Sunday, September 19, 2004

bath-matic 3000

(this entry isn't going to get posted til late, because our internet is down. again.)

so i'm not doing all that fabulously with my ambitious lists of tasks posted yesterday, but it's ok. i did manage to clean the bathroom, which is the worst job ever. i was almost going to say that someday, when i am earning some money, i will hire someone else to do it for me, but then i realized that it sounds so mean. it strikes me as sad that i could possibly make someone else clean my bathroom just based on economic disparity. so maybe i will continue to do it myself.

really, by the time i'm actually earning any sort of real money [probably around year 3623], there will probably be self-cleaning bathrooms, where you just put everything away in a watertight cabinet, press a button (remote control available!), and wait for a special shower of magical eco-friendly bleach/cleaning solution to fill the entire chamber, soak for a few minutes, and drain out through a solar-powered pump. then the water would be recycled, so no waste there, either. very jetson-esque.

on an unrelated note, we went out to dinner at sage in chapel hill, and it was really nice. we had wine, assorted vegetarian fare, and some tiramisu, which was very custardy and flavorful. it rated fairly high on our tiramisu-meter, i would say. both of us like ordering tiramisu at restaurants because it can be so different depending on who's making it, and it's fun to try (and evaluate) all the variations.

overall, i think we both appreciated our 'date' even more because we have been strictly (sort of) budgeting so that we only eat out once a week. we didn't even really go anywhere last week, either, due to the campout craziness, so this was the first time in at least 2 weeks. for us, that is a major feat. perhaps i won't have to resort to participation in risky drug studies in order to maintain an acceptable lifestyle after all.

after dinner, we saw maria full of grace. both of us really liked it (a rarity these days, it seems). maria is a 17-year old colombian girl who takes a job as a mula (drug transporter), so the movie raised a lot of ethical questions, such as: was it 'wrong' for maria to have done what she did? my take on things: if i were in maria's place, i don't think i would have had the balls to do what she did, but i don't think questions of 'right and wrong' or lawfulness would have been what stopped me.

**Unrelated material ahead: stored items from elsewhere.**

-- ==== Sys2Proof/Laws/Effects.lean ====
section
/-! SUPPORT. What the shared operations do when the environment answers in a given way,
    and the checks as propositions. -/

namespace Sys2Proof.Machine

/-- The machine is live exactly outside the terminal phases. -/
theorem live_iff_not_terminal {s : State} : s.live ↔ s.PHASE.terminal = false := by
  unfold State.live; cases s.PHASE <;> simp [Phase.terminal]

/-- A successful transfer is an answer `done` followed by its received bytes. -/
theorem moves_split {e e' : Environment} {n rx} (h : e.moves n rx e') : ∃ e1, e.transfer = (.done, e1)
    ∧ e1.receive n = (rx, e') := by
  exact ⟨_, Prod.ext h.1 rfl, h.2⟩

/-- A successful transfer receives as many bytes as it was asked for. -/
theorem moves_length {e e' : Environment} {n rx} (h : e.moves n rx e') : rx.length = n := by
  obtain ⟨e1, -, h2⟩ := moves_split h
  have := Environment.receive_length n e1
  rw [h2] at this; exact this

/-- With loopback effective both buffers are present. -/
@[simp] theorem loopDiffs_some (tx rx : List Byte) : loopDiffs (some tx) (some rx) = diffsFrom 0 tx rx := rfl

theorem present_loopback {s : State} (h : s.loopback = true) (tx) : s.present tx = (some tx, true) := by
  simp [State.present, h]

/-- An exchange that succeeds and needs no report. -/
theorem exchange_of_moves {s : State} {tx rx : List Byte} {e : Environment}
    (h : s.ENV.moves tx.length rx e) (hl : s.loopback = true → rx = tx) :
    exchange tx s = .ok (if (s.present tx).2 then some rx else none)
      { s with
        TXBUF := none, RXBUF := none, SENT := s.SENT + tx.length, RCVD := s.RCVD + tx.length,
        TRACE := s.TRACE ++ [.xfr s.A (s.present tx).1 (if (s.present tx).2 then some rx else none)], ENV := e } := by
  obtain ⟨e1, h1, h2⟩ := moves_split h
  rw [exchange_done h1]
  simp only [State.received, State.afterTransfer, h2]
  rcases hb : s.loopback with _ | _
  · simp only [verifyLoop]
    exact if_neg (by rw [Bool.not_eq_true]; exact hb)
  · have := hl hb; subst this
    rw [present_loopback hb]
    simp [verifyLoop]

/-- A loopback exchange that succeeds with different bytes: it is recorded, then compared. -/
theorem exchange_of_mismatch {s : State} {tx rx : List Byte} {e : Environment}
    (h : s.ENV.moves tx.length rx e) (hl : s.loopback = true) (hne : rx ≠ tx) :
    exchange tx s = integrityOr (diffsFrom 0 tx rx) (some rx)
      { s with
        TXBUF := none, RXBUF := none, SENT := s.SENT + tx.length, RCVD := s.RCVD + tx.length,
        TRACE := s.TRACE ++ [.xfr s.A (some tx) (some rx)], ENV := e } := by
  obtain ⟨e1, h1, h2⟩ := moves_split h
  have hd : diffsFrom 0 tx rx ≠ [] := by
    rw [ne_eq, diffsFrom_eq_nil (moves_length h).symm]; exact fun h => hne h.symm
  rw [exchange_done h1]
  simp only [State.received, State.afterTransfer, h2, present_loopback hl, verifyLoop, if_true]
  refine (if_pos (show s.loopback = true from hl)).trans ?_
  rw [loopDiffs_some]
  rcases hdd : diffsFrom 0 tx rx with _ | ⟨d, ds⟩
  · contradiction
  · rfl

/-- An exchange whose transfer fails. -/
theorem exchange_of_failure {s : State} {tx : List Byte} {a e} (h : s.ENV.transfer = (a, e)) (ha : a ≠ .done) :
   exchange tx s = .error .ioError (transferError a tx.length)
     { s with TXBUF := none, RXBUF := none, ENV := e } := by
  cases a
  · contradiction
  · rw [exchange_short h]; rfl
  · rw [exchange_deviceError h]; rfl

/-- A mismatch that is not continued is an error. -/
theorem integrityOr_error {α} {s : State} (h : s.REQS ≠ [] ∨ s.CFG.INTEGRITY_CONTINUE = false) (ds) (v : α) :
   integrityOr ds v s = .error .integrityError (.loopbackMismatch ds) s := by
  have : (s.sequenced && s.CFG.INTEGRITY_CONTINUE) = false := by
    rcases h with h | h
    · simp [State.sequenced, h]
    · simp [h]
  simp [integrityOr, this]

/-- A loopback link is admitted. -/
theorem admitted_of_loopback {s : State} (h : s.loopback = true) : s.admitted = true := by simp [State.admitted, h]

/-- The latestExchange_of_split exchange of a history that is split at it. -/
theorem latestExchange_of_split {s : State} {before after : List BusEvent} {a tx rx} (h : s.TRACE =
    before ++ .xfr a tx rx :: after) (ha : ∀ a' tx' rx', .xfr a' tx' rx' ∉ after) :
   s.latestExchange = some (tx, rx) := by
  unfold State.latestExchange
  rw [h]
  simp only [List.reverse_append, List.reverse_cons, List.append_assoc, List.findSome?_append]
  rw [List.findSome?_eq_none_iff.mpr]
  · rfl
  · intro e he
    cases e with
    | xfr a t r => exact absurd (by simpa using he) (ha a t r)
    | _ => rfl

/-- The check of the bracketing duty, as a proposition. -/
theorem otherSelected_iff {s : State} {c : Chan} : s.otherSelected c = true ↔ s.holdsOther c := by
  simp only [State.otherSelected, State.holdsOther, List.any_eq_true, Bool.and_eq_true, bne_iff_ne, beq_iff_eq]
  exact ⟨fun ⟨d, _, h⟩ => ⟨d, h⟩, fun ⟨d, h⟩ => ⟨d, Chan.mem_all d, h⟩⟩

/-- A hazard flag described by a disjunction is the Boolean disjunction. -/
theorem hazard_eq_or {haz b : Bool} {P : Prop} {h0 : Bool} (h : haz = true ↔ h0 = true ∨ P) (hb : b = true ↔ P)
    : haz = (h0 || b) := by
  rw [Bool.eq_iff_iff, h, Bool.or_eq_true, hb]

/-- `SEL` of a channel. -/
theorem exec_sel {s : State} {c : Chan} (hl : s.live) (hg : s.GPIO_DIR = .outputs) : exec (.sel c.id) s = .next
    { s.select c with RET := .ok } := by
  refine guarded_eq_next.mpr ⟨by simp [State.inTerminal, live_iff_not_terminal.mp hl, ifValid, State.linesUnset, hg],
      ?_⟩
  simp [selEffect]

/-- Driving a channel, with the hazard flag described as a proposition. -/
theorem select_eq {s : State} {c : Chan} {haz} (h : haz = true ↔ s.HAZ = true ∨ s.holdsOther c) :
   s.select c = { s with A := s.CFG.SEL_TABLE.get c, HAZ := haz, TRACE := s.TRACE ++ [.drv
       (s.CFG.SEL_TABLE.get c)] } := by
  rw [hazard_eq_or h otherSelected_iff]; rfl

/-- An invalid id names no channel. -/
theorem invalid_none {c : Int} (h : ¬ validId c) : Chan.ofId c = none := Chan.ofId_eq_none.mpr h

/-- `DESEL` on output lines. -/
theorem exec_desel {s : State} (hl : s.live) (hg : s.GPIO_DIR = .outputs) : exec .desel s = .next
    { s.deselect with RET := .ok } := 
  guarded_eq_next.mpr ⟨by simp [State.inTerminal, live_iff_not_terminal.mp hl, State.linesUnset, hg], rfl⟩

/-- A command whose transfer succeeds. -/
theorem xcmdEffect_of_moves {s : State} {k : Cmd} {rx e} {haz : Bool}
    (ha : s.admitted = true) (hm : s.ENV.moves 1 rx e) (hlb : s.loopback = true → rx = [s.CFG.cmdByte k])
    (hh : haz = (s.HAZ || s.commandBreach k)) :
    xcmdEffect k s = .ok () (
      let t : State := { s with
        TXBUF := none, RXBUF := none, HAZ := haz, SENT := s.SENT + 1, RCVD := s.RCVD + 1,
        TRACE := s.TRACE ++ [.xfr s.A (some [s.CFG.cmdByte k]) (some rx)], ENV := e }
      if k = .setSec then t.noteProgrammed else t) := by
  have x := @exchange_of_moves (s.noteBreach (s.commandBreach k)) [s.CFG.cmdByte k] rx e hm hlb
  have hp : (s.noteBreach (s.commandBreach k)).present [s.CFG.cmdByte k] = (some [s.CFG.cmdByte k], true)
      := State.present_of_admitted ha _
  rw [hp] at x
  subst hh
  simp only [xcmdEffect, memWrite, x]; rfl

/-- The duties of a command, as a proposition. -/
theorem commandBreach_iff {s : State} {k : Cmd} (hw : s.CFG.wf = true) : s.commandBreach k = true ↔
    ¬ s.commandDuty k := by
  unfold State.commandBreach State.commandDuty
  cases hc : s.CFG.channelOf s.A with
  | none =>
    have := Cfg.channelOf_eq_none.mp hc
    simp only [true_iff]
    rintro ⟨c, h, -⟩
    exact this c h.symm
  | some c =>
    have hp := Cfg.pattern_of_channelOf hc
    have key : ∀ P : Chan → Prop, (∃ d, s.A = s.CFG.pattern d ∧ P d) ↔ P c := by
      intro P
      constructor
      · rintro ⟨d, h1, h2⟩
        rw [Cfg.pattern_inj hw (hp.trans h1)]; exact h2
      · intro h; exact ⟨c, hp.symm, h⟩
    rw [key]
    cases k with
    | selCtrl => simp
    | setQuad => simp [lastSentIs, State.lastSent]
    | setSec => simp [lastSentIs, State.lastSent]
    | readPos => cases h : s.ENC.get c <;> simp [h]

/-- Six entries are equal when they are equal channel by channel. -/
theorem Six.ext_get {α} {x y : Six α} (h : ∀ c, x.get c = y.get c) : x = y := by
  obtain ⟨a,b,c,d,e,f⟩ := x; obtain ⟨a',b',c',d',e',f'⟩ := y
  have h1 := h .c1; have h2 := h .c2; have h3 := h .c3; have h4 := h .c4; have h5 := h .c5; have h6 := h .c6
  simp [Six.get] at *; simp [*]

/-- A register state is known by whether it is configured. -/
theorem EncState.ext_configured {x : EncState} {y : EncState} (h : x = .configured ↔ y = .configured) : x = y := by
  cases x <;> cases y <;> simp_all

/-- The programming sequence is complete when the two exchanges before its last one are right. -/
theorem programmedAt_append {cfg : Cfg} {p : Pattern} {trace : List BusEvent} {rx} :
    programmedAt cfg p (trace ++ [.xfr p (some [cfg.CMD_SET_SEC]) rx]) = true ↔
      (sentAt p trace).reverse.take 2 = [some [cfg.CMD_SET_QUAD], some [cfg.CMD_SEL_CTRL]] := by
  simp [programmedAt, sentAt]

/-- What the last programming exchange does to the register states. -/
theorem noteProgrammed_eq {s : State} {rx} {enc : Six EncState} (hw : s.CFG.wf = true) {trace} (ht : s.TRACE =
    trace ++ [.xfr s.A (some [s.CFG.CMD_SET_SEC]) rx])
   (he : ∀ c, enc.get c = .configured ↔ s.ENC.get c = .configured ∨
      (s.A = s.CFG.pattern c ∧
        (sentAt s.A trace).reverse.take 2 = [some [s.CFG.CMD_SET_QUAD], some [s.CFG.CMD_SEL_CTRL]])) :
   s.noteProgrammed = { s with ENC := enc } := by
  unfold State.noteProgrammed
  cases hc : s.CFG.channelOf s.A with
  | none =>
    have := Cfg.channelOf_eq_none.mp hc
    have : s.ENC = enc := Six.ext_get fun c => EncState.ext_configured (by
      rw [he c]; simp; intro h; exact absurd h.symm (this c))
    rw [← this]
  | some c =>
    have hp := Cfg.pattern_of_channelOf hc
    simp only
    have e0 : programmedAt s.CFG s.A s.TRACE = programmedAt s.CFG s.A (trace ++ [.xfr s.A (some [s.CFG.CMD_SET_SEC])
        rx]) := by rw [ht]
    rw [e0]
    by_cases h : programmedAt s.CFG s.A (trace ++ [.xfr s.A (some [s.CFG.CMD_SET_SEC]) rx]) = true
    · rw [if_pos h]
      have h2 := programmedAt_append.mp h
      have : s.ENC.set c .configured = enc := Six.ext_get fun d => EncState.ext_configured (by
        rw [he d]
        by_cases hd : d = c
        · subst hd; simp [hp, h2]
        · rw [Six.get_set_other _ _ hd]
          simp
          intro h _; exact absurd (Cfg.pattern_inj hw (h.symm.trans hp.symm)) hd)
      rw [← this]
    · rw [if_neg h]
      have h2 := mt programmedAt_append.mpr h
      have : s.ENC = enc := Six.ext_get fun c => EncState.ext_configured (by rw [he c]; simp [h2])
      rw [← this]

/-- The duties of a fetch, as a proposition. -/
theorem fetchBreach_iff {s : State} : s.fetchBreach = true ↔ ¬ s.fetchDuty := by
  unfold State.fetchBreach State.fetchDuty
  rw [Bool.or_eq_true, Option.isNone_iff_eq_none, Cfg.channelOf_eq_none, not_and_or]
  apply or_congr
  · simp only [not_exists]; exact forall_congr' fun c => not_congr eq_comm
  · rw [Bool.not_eq_true', ← Bool.not_eq_true, not_iff_not]
    unfold State.readJustSent
    rcases List.eq_nil_or_concat s.TRACE with h | ⟨l, x, h⟩
    · simp [h]
    · rw [h]; simp only [List.concat_eq_append, List.getLast?_append, List.getLast?_singleton, Option.some_or]
      cases x with
      | xfr a t r => 
        simp only [Bool.and_eq_true, beq_iff_eq]
        constructor
        · rintro ⟨rfl, rfl⟩; exact ⟨_, _, rfl⟩
        · rintro ⟨b, rx, h⟩
          have := List.append_inj_right' h rfl
          simp at this; exact ⟨this.1, this.2.1⟩
      | _ => 
        simp only [Bool.false_eq_true, false_iff]
        rintro ⟨b, rx, h⟩
        have := List.append_inj_right' h rfl
        simp at this

/-- A fetch whose transfer succeeds. -/
theorem xfetchEffect_of_moves {s : State} {rx e} {haz : Bool}
    (ha : s.admitted = true) (hm : s.ENV.moves 4 rx e) (hlb : s.loopback = true → rx = s.CFG.fetchFrame)
    (hh : haz = (s.HAZ || s.fetchBreach)) :
    xfetchEffect s = .ok (be32 rx) { s with
        TXBUF := none, RXBUF := none, CNT := some (be32 rx), HAZ := haz, SENT := s.SENT + 4, RCVD := s.RCVD + 4,
        TRACE := s.TRACE ++ [.xfr s.A (some s.CFG.fetchFrame) (some rx)], ENV := e } := by
  have x := @exchange_of_moves (s.noteBreach s.fetchBreach) s.CFG.fetchFrame rx e hm hlb
  have hp : (s.noteBreach s.fetchBreach).present s.CFG.fetchFrame = (some s.CFG.fetchFrame, true)
      := State.present_of_admitted ha _
  rw [hp] at x
  subst hh
  simp only [xfetchEffect, memRead]
  change (exchange s.CFG.fetchFrame _).andThen _ = _
  rw [x]; rfl

/-! Operations of one exchange, as one. -/

/-- The check of the duties of an operation of one exchange. -/
def State.breaks (s : State) (i : Instr) : Bool :=
  match i.command with
  | some k => s.commandBreach k
  | none => i.fetches && s.fetchBreach

/-- The check of the duties of an operation of one exchange, as a proposition. -/
theorem breaks_iff {s : State} {i : Instr} (hw : s.CFG.wf = true ∨ i.command = none) :
    s.breaks i = true ↔ ¬ s.keepsDuty i := by
  unfold State.breaks State.keepsDuty
  cases hc : i.command with
  | none => cases i.fetches <;> simp [fetchBreach_iff]
  | some k =>
    have hf : i.fetches = false := by cases i <;> simp [Instr.command] at hc <;> rfl
    have hw : s.CFG.wf = true := by simpa [hc] using hw
    simp [hf, commandBreach_iff hw]

/-- What an operation of one exchange does with the bytes received. -/
def State.takeAnswer (t : State) (i : Instr) (rx : Option (List Byte)) : State :=
  if i.fetches then { t with CNT := some (be32 (rx.getD [])) }
  else if i.command = some .setSec then t.noteProgrammed else t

i often wonder about drug laws, anyway. part of me thinks, "if cigarettes and alcohol are legal, why not heroin? if people want to fuck themselves up, so be it."
but then i also realize that heroin (or many of the other illegal drugs) not only wastes people but also propels users into an inevitable plunge towards poverty (because that shit is expensive, and it's hard to work when you're always high). this poverty combined with the desperation that goes with addiction and the behavioral inhibition that goes along with taking these substances is very dangerous, and not just to those who are taking the drugs. so drug laws protect others, too. but they also allow people who manage to break the laws (dealers, importers, etc) to get way richer than they would be if they weren't illegal. i think.

i suppose the whole 'protection of others' argument could apply to alcohol, too. drunk child-abusers, people who steal so that they can buy little mini-sized bottles of whiskey - we all hear about these things. i guess the difference with alcohol is that it is possible to enjoy alcohol without entering a downward spiral. some might argue that the same could be said for cocaine (how many functional people 'recreationally' use that stuff? i don't know), or even heroin.

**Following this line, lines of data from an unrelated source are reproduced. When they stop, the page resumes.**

/-- Settles O7: the step is the operation followed by the advance, by what the operation answers. -/
theorem sequencerStepRunsTheRomWord : Obligations.SequencerStepRunsTheRomWord := by
  unfold Obligations.SequencerStepRunsTheRomWord
  intro s w i hreqs hl haccepted hw hdecode
  rw [← configRejected_iff, Bool.not_eq_true] at haccepted
  rw [step_of_romWord hreqs hl haccepted hw hdecode]
  refine ⟨fun t ht hrun => ?_, fun t ht hhalt => ?_, fun r hr => ?_⟩
  · rw [ht, advanceUnlessHalted, if_neg hrun]
  · rw [ht, advanceUnlessHalted, if_pos hhalt]
  · rw [hr, advanceUnlessHalted]

/-- Settles O10: the phase refuses every operation first, a harness's step is an operation or undecodable bytes, and the
sequencer's step asks for the phase first. -/
theorem terminalPhasesRunNothing : Obligations.TerminalPhasesRunNothing := by
  unfold Obligations.TerminalPhasesRunNothing
  intro s hdead
  have hexec : ∀ i, ∃ r, exec i s = .refused r := fun i =>
    have ⟨r, hr, _⟩ := (operationsCompleteUnlessRefused i s).2 fun h => hdead h.1
    ⟨r, hr⟩
  refine ⟨hexec, ?_⟩
  cases hreqs : s.REQS with
  | nil =>
    have hterminal : s.PHASE.terminal = true := by rwa [live_iff_not_terminal, Bool.not_eq_false] at hdead
    exact ⟨.terminalPhase, by simp only [step, hreqs, stepSequencer, hterminal, if_true]⟩
  | cons r rs =>
    cases hfirst : r.first s.CFG with
    | error e => exact ⟨refusalOf e, by simp only [step, hreqs, stepHarness, hfirst]⟩
    | ok first =>
      obtain ⟨i, left⟩ := first
      obtain ⟨why, hwhy⟩ := hexec i
      exact ⟨why, by rw [step_of_first hreqs hfirst, hwhy]; rfl⟩

/-! The advance (43_polling_loop.md R177). -/

theorem nextPosition_programming (n : Nat) (cyc : Option Nat) (c : Nat) {k : Nat} (hk : k ≤ 10) :
    nextPosition n cyc .programming c k = (.programming, c, k + 1) := by
  interval_cases k <;> rfl

theorem nextPosition_programming_last (n : Nat) (cyc : Option Nat) (c : Nat) :
    nextPosition n cyc .programming c 11 = if c < n then (.programming, c + 1, 0) else (.ready, 0, 0) := rfl

theorem nextPosition_polling (n : Nat) (cyc : Option Nat) {c k : Nat} (hc : 1 ≤ c) (hk : k ≤ 3) :
    nextPosition n cyc .polling c k = (.polling, c, k + 1) := by
  obtain ⟨c, rfl⟩ := Nat.exists_eq_add_of_le' hc
  interval_cases k <;> rfl

theorem nextPosition_polling_last (n : Nat) (cyc : Option Nat) {c : Nat} (hc : 1 ≤ c) :
    nextPosition n cyc .polling c 4 = if c < n then (.polling, c + 1, 0) else (.polling, 0, 5) := by
  obtain ⟨c, rfl⟩ := Nat.exists_eq_add_of_le' hc
  rfl

theorem nextPosition_polling_dec (n : Nat) (cyc : Option Nat) :
    nextPosition n cyc .polling 0 7 = if cyc.getD 0 > 0 then (.polling, 1, 0) else (.done, 0, 0) := rfl

/-- Settles O9: the rows of the successor function, and the advance as the update it is. -/
theorem advanceFollowsNext : Obligations.AdvanceFollowsNext := by
  unfold Obligations.AdvanceFollowsNext
  intro s
  have hnext : ∀ {p c k}, s.PHASE = p → s.CH = c → s.STEP = k →
      (s.advance.PHASE, s.advance.CH, s.advance.STEP) = nextPosition s.CFG.N s.CYC p c k := by
    rintro p c k rfl rfl rfl
    rfl
  refine ⟨hnext, hnext, fun hp hk => ?step, fun hp hk hc => ?nextChannel, fun hp hk hc => ?ready, hnext,
    fun hp hc hk => ?pollStep, fun hp hc hk hlt => ?nextPoll, fun hp hc hk hN => ?lastPoll, hnext, hnext,
    fun n hp hc hk hcyc => ?again, fun hp hc hk hcyc => ?done, rfl, fun hrun => if_neg hrun⟩
  case step => exact (hnext hp rfl rfl).trans (nextPosition_programming _ _ _ hk)
  case nextChannel => rw [hnext hp rfl hk, nextPosition_programming_last, if_pos hc]
  case ready => rw [hnext hp rfl hk, nextPosition_programming_last, if_neg (by omega)]
  case pollStep => exact (hnext hp rfl rfl).trans (nextPosition_polling _ _ hc hk)
  case nextPoll => rw [hnext hp rfl hk, nextPosition_polling_last _ _ hc, if_pos hlt]
  case lastPoll => rw [hnext hp rfl hk, nextPosition_polling_last _ _ hc, if_neg (by omega)]
  case again => rw [hnext hp hc hk, nextPosition_polling_dec, hcyc, if_pos (by simp)]
  case done =>
    have hpos : s.nextPos = (.done, 0, 0) := by
      rw [State.nextPos, hp, hc, hk, nextPosition_polling_dec, hcyc, if_neg (by simp)]
    rw [State.advance, hpos, if_pos rfl]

anyway, i don't want to give anything away (and i don't think i have), but i recommend the film, as it was (obviously) thought-provoking as well as well-acted and enjoyable. four thumbs up (the sarah + josh seal of approval).

1 comments:

the savvy blackbird said...Best Blogger Tips[Reply to comment]Best Blogger Templates

Racism and taxes are why drugs aren't over the counter legal. The food and drug act combined with some drug tax acts at the beginning of the 1900s required companies to list the ingredients in their "patent medicines"--most had morphine, heroin, or another opiate and were taken for everything from toothaches to rheumatism to cough syrup.

Fear--especially in Southern states--that dock workers and other hard laborers were taking these drugs to help them work longer and would make them violent. The sad but typical reason of "oh, no, they'll rape all the white women!" It wasn't true, but when has the press or society relied on facts. --remember even alcohol was illegal for a while.

I think a lot of scheduled drugs need to stay scheduled, but I do get frustrated because as a pain patient, I hate the stigma of taking these drugs. -I wanted to be a doctor, but I got really sick in high school then college and didn't have the stamina. Being a professional patient was not the alternative I was seeking.